(Data excerpts)
——————

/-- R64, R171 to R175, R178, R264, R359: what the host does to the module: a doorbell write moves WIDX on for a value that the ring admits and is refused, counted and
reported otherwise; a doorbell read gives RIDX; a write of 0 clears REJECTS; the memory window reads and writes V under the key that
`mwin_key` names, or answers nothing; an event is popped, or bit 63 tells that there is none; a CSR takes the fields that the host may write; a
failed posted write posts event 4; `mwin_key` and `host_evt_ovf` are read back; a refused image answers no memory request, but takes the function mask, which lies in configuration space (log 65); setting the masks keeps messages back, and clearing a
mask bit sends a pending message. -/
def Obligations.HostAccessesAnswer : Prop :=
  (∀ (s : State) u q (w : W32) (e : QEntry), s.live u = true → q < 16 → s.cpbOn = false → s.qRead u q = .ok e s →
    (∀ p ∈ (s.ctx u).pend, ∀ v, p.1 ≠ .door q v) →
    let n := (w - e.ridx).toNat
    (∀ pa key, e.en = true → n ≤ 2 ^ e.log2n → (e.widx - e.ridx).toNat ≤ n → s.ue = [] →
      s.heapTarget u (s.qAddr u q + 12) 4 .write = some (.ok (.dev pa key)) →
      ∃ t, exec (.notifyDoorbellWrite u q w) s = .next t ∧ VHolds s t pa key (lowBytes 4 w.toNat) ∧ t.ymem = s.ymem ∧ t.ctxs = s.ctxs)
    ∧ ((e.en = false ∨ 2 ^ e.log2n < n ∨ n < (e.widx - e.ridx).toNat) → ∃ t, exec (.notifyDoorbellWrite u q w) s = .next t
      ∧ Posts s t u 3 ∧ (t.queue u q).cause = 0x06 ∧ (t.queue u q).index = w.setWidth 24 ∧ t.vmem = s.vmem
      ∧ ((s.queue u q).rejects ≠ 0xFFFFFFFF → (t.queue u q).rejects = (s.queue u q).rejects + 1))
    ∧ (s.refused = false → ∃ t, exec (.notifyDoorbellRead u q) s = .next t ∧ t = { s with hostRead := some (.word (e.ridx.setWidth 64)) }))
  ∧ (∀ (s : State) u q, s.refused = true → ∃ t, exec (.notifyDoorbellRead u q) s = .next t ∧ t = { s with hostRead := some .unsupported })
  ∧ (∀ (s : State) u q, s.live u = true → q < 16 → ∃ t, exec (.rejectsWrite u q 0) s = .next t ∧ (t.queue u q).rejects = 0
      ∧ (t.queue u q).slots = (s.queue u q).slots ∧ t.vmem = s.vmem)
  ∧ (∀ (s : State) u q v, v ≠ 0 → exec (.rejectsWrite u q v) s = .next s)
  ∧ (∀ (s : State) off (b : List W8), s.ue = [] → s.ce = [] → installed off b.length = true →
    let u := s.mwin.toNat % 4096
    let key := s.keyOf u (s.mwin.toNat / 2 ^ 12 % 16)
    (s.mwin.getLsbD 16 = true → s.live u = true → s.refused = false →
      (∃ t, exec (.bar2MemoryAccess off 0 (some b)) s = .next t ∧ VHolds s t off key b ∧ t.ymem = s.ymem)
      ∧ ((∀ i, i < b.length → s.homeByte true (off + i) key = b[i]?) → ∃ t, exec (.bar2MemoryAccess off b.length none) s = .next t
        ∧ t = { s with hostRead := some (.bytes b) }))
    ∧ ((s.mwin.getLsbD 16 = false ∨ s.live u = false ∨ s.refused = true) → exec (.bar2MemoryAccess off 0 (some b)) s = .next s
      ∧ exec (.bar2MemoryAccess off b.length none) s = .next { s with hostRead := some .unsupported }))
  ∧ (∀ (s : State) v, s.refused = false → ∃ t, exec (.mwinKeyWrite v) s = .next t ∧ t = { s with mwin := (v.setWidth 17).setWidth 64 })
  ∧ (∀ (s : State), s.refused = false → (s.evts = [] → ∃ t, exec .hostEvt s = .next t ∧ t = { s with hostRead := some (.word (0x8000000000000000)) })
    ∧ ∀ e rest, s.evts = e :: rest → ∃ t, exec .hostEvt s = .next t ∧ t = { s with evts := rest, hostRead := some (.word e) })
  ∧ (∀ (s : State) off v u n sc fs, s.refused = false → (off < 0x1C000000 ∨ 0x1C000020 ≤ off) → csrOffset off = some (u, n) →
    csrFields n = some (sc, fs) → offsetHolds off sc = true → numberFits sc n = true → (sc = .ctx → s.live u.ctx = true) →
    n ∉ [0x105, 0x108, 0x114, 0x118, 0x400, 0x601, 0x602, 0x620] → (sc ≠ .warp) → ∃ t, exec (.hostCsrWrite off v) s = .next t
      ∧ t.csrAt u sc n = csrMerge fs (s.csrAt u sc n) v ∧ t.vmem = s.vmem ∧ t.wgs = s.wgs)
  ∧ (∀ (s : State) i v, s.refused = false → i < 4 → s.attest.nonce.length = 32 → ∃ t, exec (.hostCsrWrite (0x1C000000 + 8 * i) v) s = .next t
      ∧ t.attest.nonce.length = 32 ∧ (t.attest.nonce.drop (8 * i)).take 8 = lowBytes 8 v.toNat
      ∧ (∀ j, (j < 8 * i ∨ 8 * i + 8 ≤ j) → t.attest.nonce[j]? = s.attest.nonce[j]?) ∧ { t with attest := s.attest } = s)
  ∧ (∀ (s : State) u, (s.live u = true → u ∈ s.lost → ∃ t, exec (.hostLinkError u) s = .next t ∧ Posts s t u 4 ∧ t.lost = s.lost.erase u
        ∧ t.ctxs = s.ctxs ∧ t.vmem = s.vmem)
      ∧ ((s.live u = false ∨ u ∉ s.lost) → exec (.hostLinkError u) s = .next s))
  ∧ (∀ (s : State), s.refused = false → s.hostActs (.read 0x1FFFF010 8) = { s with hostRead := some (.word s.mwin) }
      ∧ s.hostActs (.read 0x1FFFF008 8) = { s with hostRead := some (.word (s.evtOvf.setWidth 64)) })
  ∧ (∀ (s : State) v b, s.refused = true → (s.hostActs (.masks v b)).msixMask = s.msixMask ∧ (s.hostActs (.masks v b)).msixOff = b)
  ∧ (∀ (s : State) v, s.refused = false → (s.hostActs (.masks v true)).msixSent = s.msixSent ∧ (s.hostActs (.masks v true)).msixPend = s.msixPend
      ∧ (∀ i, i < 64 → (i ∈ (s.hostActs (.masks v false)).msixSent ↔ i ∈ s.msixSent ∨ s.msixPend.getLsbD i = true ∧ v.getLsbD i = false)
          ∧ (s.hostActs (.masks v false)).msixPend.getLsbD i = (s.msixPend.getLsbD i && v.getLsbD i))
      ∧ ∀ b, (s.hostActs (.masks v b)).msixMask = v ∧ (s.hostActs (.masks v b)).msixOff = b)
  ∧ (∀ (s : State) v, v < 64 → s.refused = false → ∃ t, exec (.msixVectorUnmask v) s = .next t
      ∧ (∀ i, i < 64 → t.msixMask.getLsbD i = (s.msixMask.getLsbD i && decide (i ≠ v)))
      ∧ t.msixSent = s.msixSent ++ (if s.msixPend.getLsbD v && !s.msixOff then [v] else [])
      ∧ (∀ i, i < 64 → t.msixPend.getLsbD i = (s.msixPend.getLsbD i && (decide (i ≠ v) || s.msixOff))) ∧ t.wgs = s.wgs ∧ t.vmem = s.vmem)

——————

# THE PROBLEM
The expected answer is an exact copy of the lines above, beginning at the line with "false → s.hostActs" and ending at the line with "s.hostActs (.read 0x1FFFF008", with both ends in.

# TASK RESPONSE
  ∧ (∀ (s : State), s.refused = false → s.hostActs (.read 0x1FFFF010 8) = { s with hostRead := some (.word s.mwin) }
      ∧ s.hostActs (.read 0x1FFFF008 8) = { s with hostRead := some (.word (s.evtOvf.setWidth 64)) })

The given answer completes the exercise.